[Start of Attachment]
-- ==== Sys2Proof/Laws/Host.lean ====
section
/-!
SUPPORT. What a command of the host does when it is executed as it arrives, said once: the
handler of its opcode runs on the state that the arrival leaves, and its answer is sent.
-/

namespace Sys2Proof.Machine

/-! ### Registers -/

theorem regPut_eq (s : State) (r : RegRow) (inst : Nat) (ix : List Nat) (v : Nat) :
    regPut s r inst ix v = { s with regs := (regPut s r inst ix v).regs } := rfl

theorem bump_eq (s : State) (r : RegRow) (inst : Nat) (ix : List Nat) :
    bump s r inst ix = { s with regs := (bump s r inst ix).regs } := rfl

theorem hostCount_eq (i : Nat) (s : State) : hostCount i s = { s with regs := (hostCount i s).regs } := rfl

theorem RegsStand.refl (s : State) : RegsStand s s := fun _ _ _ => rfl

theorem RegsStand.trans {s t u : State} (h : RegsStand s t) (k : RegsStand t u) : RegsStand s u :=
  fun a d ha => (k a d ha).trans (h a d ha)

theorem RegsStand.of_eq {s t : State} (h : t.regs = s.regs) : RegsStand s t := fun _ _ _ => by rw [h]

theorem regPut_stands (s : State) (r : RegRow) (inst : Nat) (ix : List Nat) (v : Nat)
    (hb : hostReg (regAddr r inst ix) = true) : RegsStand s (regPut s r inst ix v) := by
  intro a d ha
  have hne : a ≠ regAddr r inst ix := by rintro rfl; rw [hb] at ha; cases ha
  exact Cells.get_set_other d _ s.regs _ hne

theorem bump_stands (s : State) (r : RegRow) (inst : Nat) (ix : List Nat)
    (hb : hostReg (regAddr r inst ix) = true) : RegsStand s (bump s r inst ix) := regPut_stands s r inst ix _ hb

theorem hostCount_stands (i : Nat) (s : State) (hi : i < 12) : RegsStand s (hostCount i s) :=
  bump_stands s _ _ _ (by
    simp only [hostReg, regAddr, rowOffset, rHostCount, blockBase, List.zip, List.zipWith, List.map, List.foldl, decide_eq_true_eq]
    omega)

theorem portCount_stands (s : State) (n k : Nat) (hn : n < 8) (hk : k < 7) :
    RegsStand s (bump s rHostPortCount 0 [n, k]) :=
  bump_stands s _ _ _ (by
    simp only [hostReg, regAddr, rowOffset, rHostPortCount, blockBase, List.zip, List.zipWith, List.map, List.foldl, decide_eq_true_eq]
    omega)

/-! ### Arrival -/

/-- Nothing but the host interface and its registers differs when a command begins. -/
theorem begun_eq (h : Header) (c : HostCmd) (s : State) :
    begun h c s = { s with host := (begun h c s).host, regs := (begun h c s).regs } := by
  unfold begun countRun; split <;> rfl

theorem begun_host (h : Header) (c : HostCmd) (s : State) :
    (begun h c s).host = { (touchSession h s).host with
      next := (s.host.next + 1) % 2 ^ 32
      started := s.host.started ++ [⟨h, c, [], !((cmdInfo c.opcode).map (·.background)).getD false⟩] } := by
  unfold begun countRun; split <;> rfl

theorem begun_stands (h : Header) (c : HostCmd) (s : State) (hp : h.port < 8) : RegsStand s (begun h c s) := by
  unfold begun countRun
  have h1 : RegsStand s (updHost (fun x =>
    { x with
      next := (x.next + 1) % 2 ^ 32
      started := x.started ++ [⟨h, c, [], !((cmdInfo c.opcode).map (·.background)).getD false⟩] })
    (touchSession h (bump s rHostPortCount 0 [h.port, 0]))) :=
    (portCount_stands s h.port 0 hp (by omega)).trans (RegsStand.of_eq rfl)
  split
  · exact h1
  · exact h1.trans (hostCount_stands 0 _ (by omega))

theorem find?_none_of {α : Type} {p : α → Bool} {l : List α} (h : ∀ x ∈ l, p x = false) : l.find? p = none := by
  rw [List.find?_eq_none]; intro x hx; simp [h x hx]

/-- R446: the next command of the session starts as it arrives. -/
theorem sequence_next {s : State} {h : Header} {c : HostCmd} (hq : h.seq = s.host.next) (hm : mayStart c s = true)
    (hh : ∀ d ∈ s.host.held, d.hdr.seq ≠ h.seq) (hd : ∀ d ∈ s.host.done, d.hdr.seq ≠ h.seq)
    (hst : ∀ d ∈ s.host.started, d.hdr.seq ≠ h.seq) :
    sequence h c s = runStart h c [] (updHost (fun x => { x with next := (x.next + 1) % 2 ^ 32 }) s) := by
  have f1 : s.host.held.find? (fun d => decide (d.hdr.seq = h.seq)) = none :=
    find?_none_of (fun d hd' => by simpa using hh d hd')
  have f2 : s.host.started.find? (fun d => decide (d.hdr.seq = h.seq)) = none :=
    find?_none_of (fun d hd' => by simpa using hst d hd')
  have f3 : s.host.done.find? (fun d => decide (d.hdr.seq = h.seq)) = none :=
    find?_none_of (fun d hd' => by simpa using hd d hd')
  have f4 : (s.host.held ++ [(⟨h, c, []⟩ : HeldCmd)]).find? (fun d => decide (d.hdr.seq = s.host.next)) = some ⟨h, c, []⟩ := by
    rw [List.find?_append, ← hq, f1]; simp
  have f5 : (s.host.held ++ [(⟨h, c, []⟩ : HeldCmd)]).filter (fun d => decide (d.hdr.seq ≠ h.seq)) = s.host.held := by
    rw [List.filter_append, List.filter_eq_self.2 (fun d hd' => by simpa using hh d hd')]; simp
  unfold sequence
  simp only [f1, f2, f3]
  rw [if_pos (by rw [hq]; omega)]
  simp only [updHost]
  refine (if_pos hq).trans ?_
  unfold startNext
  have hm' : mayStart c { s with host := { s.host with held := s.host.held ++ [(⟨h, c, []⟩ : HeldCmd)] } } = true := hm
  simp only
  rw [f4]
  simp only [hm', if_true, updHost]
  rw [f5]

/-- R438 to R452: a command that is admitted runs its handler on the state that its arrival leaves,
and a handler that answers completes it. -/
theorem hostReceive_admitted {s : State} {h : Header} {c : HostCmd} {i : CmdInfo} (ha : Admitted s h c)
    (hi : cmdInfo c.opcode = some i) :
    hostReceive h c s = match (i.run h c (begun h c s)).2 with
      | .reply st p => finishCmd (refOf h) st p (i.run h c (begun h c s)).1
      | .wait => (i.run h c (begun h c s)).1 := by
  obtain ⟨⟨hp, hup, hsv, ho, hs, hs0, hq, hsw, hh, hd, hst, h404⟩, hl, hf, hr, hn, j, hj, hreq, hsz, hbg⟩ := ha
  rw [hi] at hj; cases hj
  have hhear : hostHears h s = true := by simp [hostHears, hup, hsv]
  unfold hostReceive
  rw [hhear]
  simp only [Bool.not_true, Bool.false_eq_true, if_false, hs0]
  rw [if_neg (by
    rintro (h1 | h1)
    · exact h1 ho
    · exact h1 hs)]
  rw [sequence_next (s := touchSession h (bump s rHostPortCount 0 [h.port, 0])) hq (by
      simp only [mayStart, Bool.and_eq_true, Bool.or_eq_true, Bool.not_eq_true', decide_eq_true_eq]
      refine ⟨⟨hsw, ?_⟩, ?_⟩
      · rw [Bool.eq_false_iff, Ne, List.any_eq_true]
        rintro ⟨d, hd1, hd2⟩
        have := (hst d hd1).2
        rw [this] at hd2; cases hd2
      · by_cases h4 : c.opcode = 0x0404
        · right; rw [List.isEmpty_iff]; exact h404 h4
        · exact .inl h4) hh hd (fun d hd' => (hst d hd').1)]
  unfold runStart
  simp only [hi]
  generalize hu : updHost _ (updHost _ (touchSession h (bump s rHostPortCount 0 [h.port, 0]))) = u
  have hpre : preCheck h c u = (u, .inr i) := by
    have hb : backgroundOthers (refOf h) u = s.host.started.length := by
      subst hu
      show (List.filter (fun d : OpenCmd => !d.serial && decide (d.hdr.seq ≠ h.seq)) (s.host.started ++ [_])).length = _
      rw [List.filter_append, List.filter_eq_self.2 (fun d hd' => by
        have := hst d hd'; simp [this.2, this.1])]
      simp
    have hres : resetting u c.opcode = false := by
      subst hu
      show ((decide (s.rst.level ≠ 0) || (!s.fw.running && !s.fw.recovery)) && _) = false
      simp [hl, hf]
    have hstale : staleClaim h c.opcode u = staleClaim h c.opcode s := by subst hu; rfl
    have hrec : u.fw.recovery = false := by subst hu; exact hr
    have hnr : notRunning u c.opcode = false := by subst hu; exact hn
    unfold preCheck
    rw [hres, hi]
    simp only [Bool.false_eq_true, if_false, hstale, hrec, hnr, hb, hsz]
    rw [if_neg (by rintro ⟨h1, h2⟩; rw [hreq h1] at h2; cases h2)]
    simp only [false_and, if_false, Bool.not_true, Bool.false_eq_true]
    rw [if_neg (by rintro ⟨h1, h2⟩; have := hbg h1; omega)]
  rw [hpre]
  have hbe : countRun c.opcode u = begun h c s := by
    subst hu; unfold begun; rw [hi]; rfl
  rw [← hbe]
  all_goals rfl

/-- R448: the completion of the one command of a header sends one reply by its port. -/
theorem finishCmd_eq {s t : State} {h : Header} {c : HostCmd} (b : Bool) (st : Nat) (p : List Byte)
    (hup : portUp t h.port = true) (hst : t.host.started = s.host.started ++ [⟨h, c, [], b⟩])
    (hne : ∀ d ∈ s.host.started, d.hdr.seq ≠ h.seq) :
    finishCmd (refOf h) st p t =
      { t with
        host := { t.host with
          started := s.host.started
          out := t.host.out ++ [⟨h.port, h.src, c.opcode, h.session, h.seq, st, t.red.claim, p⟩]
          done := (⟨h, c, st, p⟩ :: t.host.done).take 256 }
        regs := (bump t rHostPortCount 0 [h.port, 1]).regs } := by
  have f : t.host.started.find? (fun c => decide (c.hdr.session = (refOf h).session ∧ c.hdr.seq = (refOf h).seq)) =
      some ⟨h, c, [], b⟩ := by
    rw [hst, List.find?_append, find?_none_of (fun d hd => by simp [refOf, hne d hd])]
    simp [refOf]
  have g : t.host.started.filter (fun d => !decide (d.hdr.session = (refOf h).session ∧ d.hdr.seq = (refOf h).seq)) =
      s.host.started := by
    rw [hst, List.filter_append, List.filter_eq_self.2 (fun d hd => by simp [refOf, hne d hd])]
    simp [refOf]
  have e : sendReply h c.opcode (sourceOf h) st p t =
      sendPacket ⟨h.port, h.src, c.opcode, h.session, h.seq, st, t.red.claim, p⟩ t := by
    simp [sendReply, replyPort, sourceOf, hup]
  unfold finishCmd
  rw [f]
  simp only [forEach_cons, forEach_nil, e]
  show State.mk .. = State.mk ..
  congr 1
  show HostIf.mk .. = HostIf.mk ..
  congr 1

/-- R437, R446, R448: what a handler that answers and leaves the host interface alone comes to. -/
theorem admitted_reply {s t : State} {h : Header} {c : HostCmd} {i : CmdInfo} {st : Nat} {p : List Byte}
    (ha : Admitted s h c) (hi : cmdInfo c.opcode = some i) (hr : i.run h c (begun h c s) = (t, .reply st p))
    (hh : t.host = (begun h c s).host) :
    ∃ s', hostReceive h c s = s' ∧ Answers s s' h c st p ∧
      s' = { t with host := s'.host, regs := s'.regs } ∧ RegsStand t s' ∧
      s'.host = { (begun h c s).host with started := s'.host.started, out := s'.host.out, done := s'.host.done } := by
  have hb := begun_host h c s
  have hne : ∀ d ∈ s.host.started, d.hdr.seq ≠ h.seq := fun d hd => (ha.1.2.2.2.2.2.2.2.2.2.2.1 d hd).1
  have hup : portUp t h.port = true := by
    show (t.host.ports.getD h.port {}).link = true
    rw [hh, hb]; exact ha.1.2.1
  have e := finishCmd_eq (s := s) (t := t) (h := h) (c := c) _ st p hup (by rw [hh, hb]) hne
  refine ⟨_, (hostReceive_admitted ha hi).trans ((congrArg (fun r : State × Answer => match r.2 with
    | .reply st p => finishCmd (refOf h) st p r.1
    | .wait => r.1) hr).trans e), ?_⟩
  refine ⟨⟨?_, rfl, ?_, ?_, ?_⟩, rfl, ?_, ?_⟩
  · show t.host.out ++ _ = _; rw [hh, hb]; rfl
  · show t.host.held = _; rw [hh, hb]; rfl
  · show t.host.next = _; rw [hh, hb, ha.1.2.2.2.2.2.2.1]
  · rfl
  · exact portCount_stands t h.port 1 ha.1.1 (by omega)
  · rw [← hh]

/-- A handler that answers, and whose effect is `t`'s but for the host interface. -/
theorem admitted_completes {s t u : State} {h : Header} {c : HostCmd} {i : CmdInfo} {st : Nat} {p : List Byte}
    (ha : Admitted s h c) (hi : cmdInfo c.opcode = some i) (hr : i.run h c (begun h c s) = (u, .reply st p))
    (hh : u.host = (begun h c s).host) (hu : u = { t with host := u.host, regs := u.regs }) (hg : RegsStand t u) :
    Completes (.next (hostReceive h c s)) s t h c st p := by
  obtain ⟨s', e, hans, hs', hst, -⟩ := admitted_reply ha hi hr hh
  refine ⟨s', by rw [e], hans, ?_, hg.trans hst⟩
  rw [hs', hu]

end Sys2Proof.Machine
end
[End of Attachment]
=== Action item ===
Nothing but the lines holding the word "inst" should be returned from the listing above.

=== The answer ===
theorem regPut_eq (s : State) (r : RegRow) (inst : Nat) (ix : List Nat) (v : Nat) :
    regPut s r inst ix v = { s with regs := (regPut s r inst ix v).regs } := rfl
theorem bump_eq (s : State) (r : RegRow) (inst : Nat) (ix : List Nat) :
    bump s r inst ix = { s with regs := (bump s r inst ix).regs } := rfl
theorem regPut_stands (s : State) (r : RegRow) (inst : Nat) (ix : List Nat) (v : Nat)
    (hb : hostReg (regAddr r inst ix) = true) : RegsStand s (regPut s r inst ix v) := by
  have hne : a ≠ regAddr r inst ix := by rintro rfl; rw [hb] at ha; cases ha
theorem bump_stands (s : State) (r : RegRow) (inst : Nat) (ix : List Nat)
    (hb : hostReg (regAddr r inst ix) = true) : RegsStand s (bump s r inst ix) := regPut_stands s r inst ix _ hb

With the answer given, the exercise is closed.